As part of our ongoing digital residency, we’re spotlighting an interview with artist and curator Paloma Mayorga. In conversation with interdisciplinary creative and writer Vera Claeys, Paloma talks about transitioning from painting to photography, the first time she ever exhibited her scans and how her creative process has changed her idea of self-image.

Interview conducted and written by Vera Claeys, April 2020.


ABOUT PALOMA MAYORGA:

Paloma Mayorga is an interdisciplinary artist and independent curator based in Austin, Texas. She uses unconventional forms of photography to document the body and other natural objects, creating intricate self-portraits that beg the viewer to consider the subtleties of touch.

 

A note from Vera Claeys: I was introduced to Paloma Mayorga’s work in the Spring of 2010. I was visiting Southwestern University for admitted students day and had the pleasure of seeing her senior art show at the Sarofim School of Fine Arts. For an 18-year-old kid visiting from Mission, Texas, I felt like I was floating. Liberated and confused. Comforted, yet weary. Her work was like taking an ice bath I didn’t know I needed. Since then, I’ve had the pleasure of seeing her repertoire evolve in a riveting dance between still life and lucid scans.

Vera Claeys: I want to start by thanking you for taking the time to share your ideas with us today. I also would like to mention that when I first met you and saw your work, you were focusing on an entirely different medium, and that was painting. What was the precedent for that shift?

Paloma Mayorga: Thank you, Vera, for taking the time to interview me and letting me share a little more about what I do! Indeed, I had been working on oil paintings when we first met right after I finished university, where I studied painting. After graduation, I spent a lot of time with myself and became fascinated by self portraits, specifically the idea of people creating an image in their likeness, subtly revealing their innerworkings, experiences, emotions. 

Around that time, I began getting to know the work of contemporary photographers who focused on photographing people, many of whom I actually met through you. I feel like I became emotionally invested in their aesthetics, and I began experimenting with a camera myself -- creating more self portraits because I was too shy to photograph others. My mind was constantly racing with images and ideas, and photography seemed to be the only medium that could keep up.

 

Vera: I imagine you were eager to present your scans to the public after a generous time of introspection and developing your new works. What was the first exhibit you had that was centered on your scans, and when did you decide to present them after being a painter for so many years?

Paloma: I believe it was about a year after I started creating in that medium that I showed them publicly for the first time. I was working on a portrait-based exhibit at the Women’s Community Center of Central Texas in 2014 titled Cruelty Free that dealt with the negative self-talk that too-often is in our vocabulary as young women. I included the first six portraits I ever took of other people, along with three 8 x 10 inch prints from my scan series. Up until that point, I had been painting on large canvases, so printing these works small-scale just didn’t cut it. I wanted for people to get lost in the details that captivated me so much and made these works worth seeing. Emotions. 

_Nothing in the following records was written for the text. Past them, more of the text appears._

/-- DEVICE_FAULT, also while a warm boot waits for an image, or the ROM for the first one (R407). -/
def execDeviceFault (c : DevCause) (t : Word64) (s : State) : Out :=
  ok (if s.boot.phase ≠ .utora ∧ s.boot.phase ≠ .rom then s
    else
      let up := decide (s.boot.phase = .utora)
      match c with
      | .hubState => atTime s t (fun s => deviceReset s 4 (ctrKey 0 6 0 0) 0 false id .plain up)
      | .tileControl n => atTime s t (fun s => deviceReset s 5 (ctrKey 0 1 n 0) 0 false (fun s => engageFree s 1 n) .plain up)
      | .pll d => atTime s t (fun s => deviceReset s 7 (ctrKey 0 6 0 0) 0 false (fun s => engageFree s 9 d) .plain up)
      | .bondLane l => atTime s t (fun s => deviceReset s 14 (ctrKey 0 4 0 0) 0 false (fun s => engageFree s 4 l) .plain up)
      | .package p img => atTime s t (fun s =>
          deviceReset s 2 (ctrKey 0 3 (4 * p.val) 0) 0 false (fun s => losePackage s p) .memoryLost (up && !img))
      | .reservedPoison img => atTime s t (fun s => deviceReset s 2 (ctrKey 0 3 0 0) 0 false id .plain (up && !img))
      | .watchdog => s
      | .linkLoss => s)

/-! ### Command cores (R377) -/

/-- The two active cores: the first of those that work. -/
def activeCores (s : State) : List Nat := s.boot.core.take 2

/-- HEARTBEAT_WRITE. -/
def execHeartbeatWrite (core : Fin 3) (t : Word64) (s : State) : Out :=
  ok (if s.boot.phase ≠ .utora ∨ 3 ≤ s.power.level ∨ !(activeCores s).contains core.val then s
    else atTime s t (fun s => s.withBoot { s.boot with beat := listSet s.boot.beat core s.time.now }))

/-- WATCHDOG_EXPIRY (R377, R401): the core is held in reset and the spare takes its place; with none left, module fatal. -/
def execWatchdogExpiry (core : Fin 3) (t : Word64) (s : State) : Out :=
  ok (if s.boot.phase ≠ .utora ∨ 3 ≤ s.power.level ∨ !(activeCores s).contains core.val ∨
        t.toNat < (s.boot.beat.getD core 0).toNat + 5000000 then s
    else atTime s t (fun s =>
      let s := raiseAlert (powerEvent s 8 false core.val 0) 4
      let left := s.boot.core.filter (fun c => c ≠ core.val)
      let s := s.withBoot { s.boot with core := left }
      let rx := repairEntry 8 core.val (left.getD 1 0xFFFFFF)
      if left.length < 2 then moduleFatal s 6 (ctrKey 0 6 0 0)
      else deviceReset s 6 (ctrKey 0 6 0 0) rx true (fun s => s.withBoot { s.boot with repair := effMap (s.boot.repair ++ [rx]) })
        .plain))

/-! ### Link loss (R323) -/

/-- PCIE_LINK_DOWN without PERST#: every partition stops issuing; no fault record is written. In L2 the link has not gone down, and
nothing stops (DESIGN CHOICE, log entry 39: R419 names L2 for WAKE# only). -/
def execPcieLinkDown (d : LinkDrop) (s : State) : Out :=
  ok (if !s.io.linkUp ∨ s.io.perst then s
    else atTime s d.t (fun s =>
      let wake := s.journal.any (fun r => decide (r.st = .committed))
      if d.l2 then s.withIo { s.io with linkUp := false, wakePin := wake }
      else
      let s := (s.withTiles (s.tiles.map (fun e => (e.1, haltTile e.2)))).withSamp []
      s.withIo { s.io with
        linkUp := false, linkLost := s.io.linkLost || decide (s.boot.phase = .utora) || s.boot.resume.isSome,
        wakePin := wake }))

/-- PCIE_LINK_UP: after a loss, a device reset with replay that ends what ran with HOST_LOST. -/
def execPcieLinkUp (t : Word64) (s : State) : Out :=
  ok (if s.io.linkUp ∨ s.io.perst ∨ !(decide (s.boot.phase = .rom) || decide (s.boot.phase = .utora)) then s
    else atTime s t (fun s =>
      let lost := s.io.linkLost
      let s := s.withIo { s.io with linkUp := true, linkLost := false, wakePin := false }
      if lost then deviceReset s 8 (ctrKey 0 6 0 0) 0 false id .hostLost (decide (s.boot.phase = .utora)) else s))

/-! ### Predictions and spares (R208, R209, R401, R402) -/

/-- Uncorrectable T0 and register errors of a tile within 24 h (R402). -/
def recentErrs (l : List Word64) (t : Word64) : List Word64 := l.filter (fun x => decide (t.toNat < x.toNat + 86400000000000))

/-- An uncorrectable T0 or register error of a tile: the second within 24 h marks it for replacement when its group next drains
(R402). -/
def tileErr (s : State) (n : Nat) (t : Tile) : State :=
  let l := recentErrs t.errs s.time.now ++ [s.time.now]
  if l.length < 2 then setTileRaw s n { t with errs := l }
  else addHist (setTileRaw s n { t with errs := l, replace := true }) 0 1 (ctrKey 0 1 n 0) 0 false

/-- A corrected error of a physical tile is counted under its counters, by the partition that the tile serves (R402). -/
def tileFixed (s : State) (n : Nat) : State :=
  match tileRel s n with
  | some x => addCtr s (ctrKey x.1 1 x.2 cFixed) 1
  | none => s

Two years later, I was invited to have a solo exhibit at the Emma S. Barrientos Mexican American Cultural Center composed almost entirely of my scans. I had to fill a vast space in a short period, and the open layout of the gallery and tall ceilings allowed me to show these works the way I had always envisioned—giant! The textures and colors of the plants become more intricate and nonrepresentational when you enlarge the photos. It’s almost painterly. This was precisely what made me feel comfortable with making the transition between exhibiting paintings to focusing mostly on the scans.

Vera: Since then, has your identity as a woman evolved moving from painting self portraits to putting your physical self on display via scans?  I assume with painting there’s a lot more time and space to alter the state you’re in versus taking a scan of your natural form.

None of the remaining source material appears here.